Plichten van de patiënt
-de patiënt informeert de hulpverlener zo goed mogelijk en verleent uw medewerking die nodig is voor een goede zorgverlening;
-de patiënt moet de hulpverlener of zorginstelling betalen.
Rechten en plichten van de hulpverlener
- De belangrijkste plicht van een hulpverlener is het verlenen van goede zorg;
- Een hulpverlener heeft daarbij het recht om zijn eigen beslissingen te nemen. Hij hoeft niet zonder meer te doen wat een patiënt of diens vertegenwoordiger hem vraagt. Als een hulpverlener van mening is dat een bepaalde behandeling onredelijk of medisch niet noodzakelijk is, mag hij weigeren deze uit te voeren;
-De hulpverlener laat zich bij nemen van zijn beslissingen leiden door zijn eigen deskundigheid en professionele standaarden die gelden voor de beroepsgroep.
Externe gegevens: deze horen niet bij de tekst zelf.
-- ==== Sys2Proof/Machine/Streams.lean ====
section
/-! DEFINITION. Streams: identification, sequence numbers and recovery (R126 to R129), policing (R189 to R193), and the
repair of table entries (R131, R367). -/

namespace Sys2Proof.Machine

open Sys2Proof

/-! ## Identification (R126, R127) -/

/-- The 12 key bytes of an identification method (R126). -/
def sidKey (m : Nat) (x : Parse) : Nat :=
  if m = 0 then x.val 5 * 2 ^ 48 + x.val 3
  else if m = 1 then x.val 5 * 2 ^ 48 + x.val 4
  else if m = 2 then x.val 0x0B * 2 ^ 56 + x.val 0x0A * 2 ^ 24 + x.val 0x0E * 65536 + x.val 0x11
  else if m = 3 then (if x.kind = 5 then x.val 0x20 else x.val 0x1D * 2 ^ 29 + x.val 0x1C)
  else x.val 0x19

/-- The methods that a frame probes, lowest code first. -/
def State.sidMethods (s : State) (port epoch : Nat) (x : Parse) : List Nat :=
  if 32 ≤ port then [3]
  else (List.range 5).filter fun m => gateBit (s.fldEp F.fdbPortCfg_sid_methods port epoch) m &&
    (m == 0 || m == 1 || (m == 2 && x.kind == 1) || (m == 4 && x.kind == 3))

/-- Word 0 of an identification entry without valid, ep_mask and stream index, and its key words. -/
def sidWords (m port : Nat) (x : Parse) : List Word :=
  putBits (putBits 0 30 28 m) 27 22 port :: wordsOf (beBytes 12 (sidKey m x))

/-- Probe one method: the state, the stream index, and whether a probed entry failed its check. -/
def State.sidProbe (s : State) (port epoch : Nat) (x : Parse) (m : Nat) : State × Option Nat × Bool :=
  let w := sidWords m port x
  let b := crcHash (s.rd .fdbHashSeed).toNat (bytesOf w) % 2048
  let r := s.readAll 0x19 0 3 (s.probed 0x19 0 b 8192 256)
  let hit := r.2.1.find? fun e => ebit e.2 0 31 && epHas (eb e.2 0 21 20) epoch &&
    (ew e.2 0 &&& 0x7FC00000) == ew w 0 && (e.2.drop 1) == w.drop 1
  (r.1, hit.map fun e => eb e.2 0 11 0, !r.2.2.isEmpty)

/-- stream_par_drop of an ingress port; a legacy port has no FDB_PORT_CFG and takes its reset value (assumption 19). -/
def State.streamParDrop (s : State) (port epoch : Nat) : Bool :=
  if port < 18 then s.fldEp F.fdbPortCfg_stream_par_drop port epoch != 0 else true

/-- Identify the stream of a frame by all enabled methods, of which the lowest code wins (R126, R127, R131): the state, the stream, and whether the frame is dropped. -/
def State.identify (s : State) (port epoch : Nat) (x : Parse) : State × Option Nat × Bool :=
  if s.basic then (s, none, false)
  else
    let r := (s.sidMethods port epoch x).foldl (fun a m =>
      let p := a.1.sidProbe port epoch x m
      (p.1, a.2.1.or p.2.1, a.2.2 || p.2.2)) (s, none, false)
    let bad (s : State) : State × Option Nat × Bool :=
      if s.streamParDrop port epoch then (s.bump .fdbDropParity, none, true) else (s, none, false)
    if r.2.2 then bad r.1
    else match r.2.1 with
      | none => (r.1, none, false)
      | some k =>
        let e := r.1.readEnt 0x1A epoch k 3
        if e.2.2 then bad e.1
        else if ebit e.2.1 0 31 then (e.1, some k, false)
        else (e.1, none, false)

/-! ## Sequence numbers (R128, R129) -/

/-- The state words of a stream. -/
def State.strState (s : State) (k : Nat) : List Word := s.ent 0x1B 0 k

/-- Set the state words of a stream. -/
def State.setStr (s : State) (k : Nat) (e : List Word) : State := s.writeEnt 0x1B 0 k e

/-- Counter `c` of a stream: 0 cnt_passed, 1 cnt_discarded, 2 cnt_ooo, 3 cnt_rogue, 4 cnt_lost, 5 cnt_resets. -/
def strCnt (e : List Word) (c : Nat) : Nat := (ew e (5 + 2 * c)).toNat * 4294967296 + (ew e (4 + 2 * c)).toNat

/-- Add to a counter of a stream. -/
def strAdd (e : List Word) (c n : Nat) : List Word :=
  let v := strCnt e c + n
  (e.set (4 + 2 * c) (BitVec.ofNat 32 v)).set (5 + 2 * c) (BitVec.ofNat 32 (v / 4294967296))

/-- hist of a stream. -/
def strHist (e : List Word) : Nat := (ew e 3).toNat * 4294967296 + (ew e 2).toNat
De de overheid heeft wettelijk vastgelegd wat 'goede zorg' inhoudt. En wat er moet gebeuren als mensen een klacht hebben over de zorg. Dit staat in de Wet kwaliteit, klachten en geschillen zorg (Wkkgz). De Wkkgz geldt voor alle zorgaanbieders. Zowel voor zorginstellingen als vrijgevestigde hulp- of zorgverleners. De Wkkgz geldt niet voor aanbieders van jeugdhulp in het kader van de Jeugdwet.
In de Wkkgz wordt onder meer geregeld:
In Wat u als zorgaanbieder moet regelen leest u in een aantal veel gestelde vragen, met antwoorden van de overheid.
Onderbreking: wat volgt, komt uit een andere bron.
/-- Steps 1 to 6 of R277 for the frame whose first bytes have arrived. -/
def State.secyIn (s : State) (p : Nat) (bs : List Byte) : State × SecRx :=
  let strict := s.on F.cipSecyCfg_validate p
  match secTag bs with
  | none =>
    if s.secBypass p bs then (s.bump .cipInBypass p, .pass)
    else if strict then (s.bump .cipInNoTag p, .drop)
    else (s.bump .cipInUntagged p, .pass)
  | some t =>
    if t.bad then (s.bump .cipInBadTag p, .drop)
    else match s.scOf p t bs with
      | none => if strict || t.c then (s.bump .cipInNoSci p, .drop) else (s.bump .cipInUnknownSci p, .strip t.len t.sl)
      | some k =>
        let sa := 1024 + 4 * k + t.an
        let s := s.saRead sa
        if !s.saInUse sa then
          if strict || t.c then (s.bump .cipInNotUsingSa p, .drop) else (s.bump .cipInUnusedSa p, .strip t.len t.sl)
        else
          let pn := s.recoverPn p sa t.pn
          if s.on F.cipSecyCfg_replay_protect p && decide (pn < s.lowestPn p sa) then (s.bump .cipInLate p, .drop)
          else (s, .hold sa pn (s.sak sa))

/-- The user data of a frame whose SecTAG is `len` bytes long, with short length `sl`, and its ICV. -/
def secData (len sl : Nat) (bs : List Byte) : List Byte × List Byte :=
  let d := bs.drop (12 + len)
  let n := if sl = 0 then d.length - 16 else sl
  (d.take n, (d.drop n).take 16)

/-- What the parser sees of a frame that still arrives, of which `ahead` more bytes follow before its FCS, 16 for 16 or more: the bytes
received, without the SecTAG and what of them is the ICV (R33). -/
def stripSeen (len sl ahead : Nat) (bs : List Byte) : List Byte :=
  let d := bs.drop (12 + len)
  bs.take 12 ++ d.take (if sl = 0 then d.length - (16 - ahead) else sl)

/-- A frame without its SecTAG and ICV. While it still arrives, the last 16 bytes received may be its ICV, and are not stored yet. -/
def stripSec (len sl : Nat) (bs : List Byte) : List Byte := bs.take 12 ++ (secData len sl bs).1

/-- The ICV check of a frame: its plaintext frame when it passes. -/
def State.secOpen (s : State) (p sa pn : Nat) (key : List Byte) (bs : List Byte) : Option (List Byte) :=
  match secTag bs with
  | none => none
  | some t =>
    let d := secData t.len t.sl bs
    let off := if t.c then s.confOff p else d.1.length
    let iv := s.secIv p sa (s.scSci ((sa - 1024) / 4)) pn
    if key.isEmpty || d.2.length != 16 then none
    else
      let r := gcmDec key iv (bs.take (12 + t.len) ++ d.1.take off) (d.1.drop off) d.2
      if r.2 then some (bs.take 12 ++ d.1.take off ++ r.1) else none

/-- Steps 7 to 9 of R277 for a held frame: its plaintext when it passes. -/
def State.secyCheck (s : State) (p sa pn : Nat) (key : List Byte) (bs : List Byte) : State × Option (List Byte) :=
  let c := match secTag bs with
    | some t => t.c
    | none => false
  match s.secOpen p sa pn key bs with
  | none => (s.bump (if c || s.on F.cipSecyCfg_validate p then .cipInNotValid else .cipInInvalid) p, none)
  | some x =>
    if s.on F.cipSecyCfg_replay_protect p && decide (pn < s.lowestPn p sa) then (s.bump .cipInLate p, none)
    else
      let s := s.bump (if pn < s.nextPn sa then .cipInDelayed else .cipInOk) p
      (s.setNextPn sa (min (2 ^ 64 - 1) (max (s.nextPn sa) (pn + 1))), some x)

/-! ## Transmit (R280 to R282) -/

/-- What the transmit SecY does with a copy whose transmission starts: it leaves unprotected, it is dropped, or it is protected
with a PN of an SA. -/
inductive SecTx where
  | clear
  | drop
  | protect (pn sa : Nat)
  deriving DecidableEq, Repr

/-- The length of the SecTAG that a port sends. -/
def State.txTagLen (s : State) (p : Nat) : Nat := if s.on F.cipSecyCfg_send_sci p then 16 else 8

/-- The PN space of the SA of a port is used up. -/
def State.pnSpent (s : State) (p sa : Nat) : Bool :=
  s.nextPn sa == 0 || (!s.xpn p && decide (4294967296 ≤ s.nextPn sa))

/-- PN_THRESH rises once when next_pn reaches CIP_SECY_PNTHR. -/
def State.pnThresh (s : State) (p sa : Nat) : State :=
  let thr := (s.rd .cipSecyPnthr (2 * p + 1)).toNat * 4294967296 + (s.rd .cipSecyPnthr (2 * p)).toNat
  if thr ≤ s.nextPn sa ∧ !(s.port p).pnDone.contains sa then
    (s.setPort p { s.port p with pnDone := sa :: (s.port p).pnDone }).raise (Ev.pnThresh p)
  else s

/-- A copy's first byte reaches stage 11 at a port: `len` is its length under R5 when known. A copy whose SA is not in use or has
no key cannot take a PN: it is dropped, and counted as one whose PN space is used up (assumption 22). -/
def State.secyOut (s : State) (p : Nat) (bs : List Byte) (len : Option Nat) : State × SecTx :=
  if !s.secyTx p then (s, .clear)
  else if s.secBypass p bs then (s.bump .cipOutBypass p, .clear)
  else
    let sa := 4 * p + s.fld F.cipTxscCtrl_enc_an p
    let s := s.saRead sa
    if len.any fun n => decide (9216 < n + s.txTagLen p + 16) then (s.bump .cipOutTooLong p, .drop)
    else if !s.saInUse sa || !s.saKeyOk sa then (s.bump .cipTxDropPn p, .drop)
    else if s.pnSpent p sa then ((s.bump .cipTxDropPn p).raise (Ev.pnExhaust p), .drop)
    else
      let pn := s.nextPn sa
      let s := s.setNextPn sa (pn + 1)
      let s := s.bump (if s.on F.cipSecyCfg_confid p then .cipOutEncrypted else .cipOutProtected) p
      (s.pnThresh p sa, .protect pn sa)

/-- The bytes of a protected copy, without FCS; a stomped copy carries no ICV (R44). -/
def State.secSeal (s : State) (p pn sa : Nat) (key : List Byte) (stomp : Bool) (bs : List Byte) : List Byte :=
  let conf := s.on F.cipSecyCfg_confid p
  let sc := s.on F.cipSecyCfg_send_sci p
  let sci := (s.rd .cipTxsci (2 * p)).toNat * 4294967296 + (s.rd .cipTxsci (2 * p + 1)).toNat
  let tci := 64 * s.fld F.cipSecyCfg_use_es p + 32 * sc.toNat + 16 * s.fld F.cipSecyCfg_use_scb p + 12 * conf.toNat + sa % 4
  let d := bs.drop 12
  let sl := if !stomp && decide (d.length < 48) then d.length else 0
  let head := bs.take 12 ++ [0x88, 0xE5, BitVec.ofNat 8 tci, BitVec.ofNat 8 sl] ++ beBytes 4 pn
    ++ (if sc then beBytes 8 sci else [])
  let off := if conf then s.confOff p else d.length
  let r := gcmEnc key (s.secIv p sa sci pn) (head ++ d.take off) (d.drop off)
  head ++ d.take off ++ r.1 ++ (if stomp then [] else r.2)

/-! ## Registers of the engine -/

/-- A write of CIP_TXSC_CTRL (R281). -/
def State.wrEncAn (s : State) (p : Nat) (data : Word) : State :=
  if !secyPort p then s.accessErr .cip
  else
    let sa := 4 * p + F.cipTxscCtrl_enc_an.of data
    if s.saInUse sa && s.saKeyOk sa then s.writeReg .cipTxscCtrl p data else s.accessErr .cip

def execEncAnWrite (path : Path) (p : Fin 18) (data : Word) (s : State) : Host.Outcome State Fault Refusal :=
  .next (s.accessReg path .cipTxscCtrl p data fun s => s.wrEncAn p data)

/-- A write of CIP_SECY_CFG: one that changes suite, offset or confid while the SecY is on is ignored. -/
def State.wrSecyCfg (s : State) (p : Nat) (data : Word) : State :=
  if !secyPort p then s.accessErr .cip
  else
    let fixed := fun (f : RegField) => f.of data != s.fld f p
    if (s.on F.cipSecyCfg_en p || s.on F.cipSecyCfg_protect p) &&
        (fixed F.cipSecyCfg_suite || fixed F.cipSecyCfg_offset || fixed F.cipSecyCfg_confid)
    then s.accessErr .cip else s.writeReg .cipSecyCfg p data

/-! ## CIP_KCMD (R283) -/

/-- The labels of IEEE 802.1X in ASCII. -/
def lblIck : List Byte := [0x49, 0x45, 0x45, 0x45, 0x38, 0x30, 0x32, 0x31, 0x20, 0x49, 0x43, 0x4B]
def lblKek : List Byte := [0x49, 0x45, 0x45, 0x45, 0x38, 0x30, 0x32, 0x31, 0x20, 0x4B, 0x45, 0x4B]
Op 1 juli 2013 is de Wet verplichte meldcode huiselijk geweld en kindermishandeling in werking is getreden. Organisaties en zelfstandige zorgaanbieders zijn verplicht een meldcode huiselijk geweld en kindermishandeling te hebben en adequaat gebruik daarvan te bevorderen. De meldcode bestaat uit een stappenplan voor professionals bij signalen van huiselijk geweld of kindermishandeling. Doel van de wet is om professionals te ondersteunen in een tijdige en effectieve aanpak van geweld in huiselijke kring.
Het hanteren van een meldcode voor huiselijk geweld en kindermishandeling geldt voor organisaties en zelfstandige beroepskrachten in de (jeugd)gezondheidszorg, het onderwijs, de kinderopvang, de jeugdzorg en de maatschappelijke ondersteuning en eveneens voor politie en justitie.
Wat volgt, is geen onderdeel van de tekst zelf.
/-- A write of LIN_SCHED: switch selects next_table from the end of the current slot (R259); a switch that runs goes on
unchanged (R12). -/
def State.wrLinSched (s : State) (n : Nat) (data : Word) : State :=
  let s := s.writeReg .linSched n data
  if F.linSched_switch.of data = 1 ∧ (s.linCh n).sw.isNone then s.setLin n { s.linCh n with sw := some (s.fld F.linSched_next_table n) } else s

def execLinSchedSwitch (path : Path) (ch : Fin 8) (data : Word) (s : State) : Host.Outcome State Fault Refusal :=
  .next (s.accessReg path .linSched ch data fun s => s.wrLinSched ch data)

/-- A slave has seen no bus activity for 4 s (R260). -/
def State.linIdle (s : State) (n : Nat) : State :=
  let c := s.linCh n
  if s.on F.linCtrl_master n || decide (s.tim.lt < c.lastAt + tkS 4) then s
  else (s.setLin n { c with sleep := true, wait := none }).raise (Ev.linIdle n)

def execLinBusIdle (ch : Fin 8) (s : State) : Host.Outcome State Fault Refusal :=
  .next (if s.fabricOn && s.linRuns ch then s.linIdle ch else s)

/-- A write of LIN_CTRL. A channel that is enabled starts anew, with table 0 at entry 0; in a BOOT that a wake from SLEEP began, it
wakes its bus first (R260, R392). -/
def State.wrLinCtrl (s : State) (n : Nat) (data : Word) : State :=
  let was := s.on F.linCtrl_en n
  let s := s.writeReg .linCtrl n data
  if was == s.on F.linCtrl_en n then s
  else
    let s := s.setLin n { Lin.reset with lastAt := s.tim.lt }
    if !was && s.op == .boot && s.cause == 6 && !s.legacyStandby then s.emit (.linWake n) else s

/-! ## All channels: takeover (R350), power (R260, R261) -/

/-- The CAN channels return to their configured mode and integrate again; the LIN masters start their table at entry 0 (R350). -/
def State.takeoverLegacy (s : State) : State :=
  let s := (List.range 16).foldl (fun s n => if s.on F.canCtrl_en n && s.fld F.canCtrl_mode n == 0 then s.canLeave n else s) s
  (List.range 8).foldl (fun s n =>
    if s.on F.linCtrl_en n && s.on F.linCtrl_master n then
      s.setLin n { s.linCh n with idx := 0, slotAt := none, back := none, coll := false, wait := none }
    else s) s

/-- Every CAN controller completes the frame it has on the bus, and every queued frame of the channels is dropped and counted (R261).
A LIN response is complete when its command has run. -/
def State.legacyDrop (s : State) : State :=
  let s := s.net.can.foldl (fun s x => (if s.canOn x.1 then s.canEnd x.1 else s).canFlush x.1 .canTxDropState) s
  s.net.lin.foldl (fun s x =>
    let k := x.2.pub.foldl (fun a e => a + e.2.length) 0
    (s.setLin x.1 { s.linCh x.1 with pub := [], sent := [], wait := none, slotAt := none }).bumpBy .linTxDropState x.1 k) s

/-- A master sends the go-to-sleep command, the master request 60 with its eight bytes, and its bus sleeps (R260). -/
def State.linSendSleep (s : State) (n : Nat) : State :=
  let s := s.setLin n { s.linCh n with sleep := true, pid := linPid 60, lastAt := s.tim.lt }
  let s := s.emit (.lin n [0x55, BitVec.ofNat 8 (linPid 60)])
  (s.emit (.lin n (linSleepData ++ [s.linSum n 60 linSleepData]))).bump .linTxFrames n

/-- The LIN masters send go-to-sleep (R260). -/
def State.linGoToSleep (s : State) : State :=
  (List.range 8).foldl (fun s n =>
    if s.linRuns n && s.on F.linCtrl_master n && !s.legacyStandby then s.linSendSleep n else s) s

/-- The controllers are enabled again from their retained registers (R391). -/
def State.legacyReenter (s : State) : State :=
  let s := (List.range 16).foldl (fun s n => if s.on F.canCtrl_en n then s.canLeave n else s) s
  (List.range 8).foldl (fun s n =>
    if s.on F.linCtrl_en n then
      let s := s.setLin n { s.linCh n with sleep := false, idx := 0, slotAt := none, lastAt := s.tim.lt }
      if s.legacyStandby then s else s.emit (.linWake n)
    else s) s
Meldcode versus meldplicht
Een verplichte meldcode is iets anders dan een meldplicht. Bij een meldplicht moet de professional zijn vermoeden van geweld altijd melden bij andere instanties. Die verplichting bestaat niet bij een meldcode. De beslissing om vermoedens van huiselijk geweld wel of niet te melden, neemt de professional op basis van het stappenplan.
Afwegingskader
Met de wijziging van de meldcode per 1 januari 2019 is een afwegingskader onderdeel van de verplichte meldcode. Het afwegingskader dat de door de beroepsgroepen, waaronder de NVP, is opgesteld, is te beschouwen als een professionele norm voor al dan niet doen van een melding.
Het basismodel van de Meldcode bestaat uit 5 stappen:
Meer informatie
Via de wettelijk verplichte Kindcheck (als onderdeel van de Meldcode) controleren professionals of er kinderen in een gezin zijn, of ze veilig zijn en/of hulp nodig is. Bijvoorbeeld als een ouder een psychische stoornis heeft of verslaafd is.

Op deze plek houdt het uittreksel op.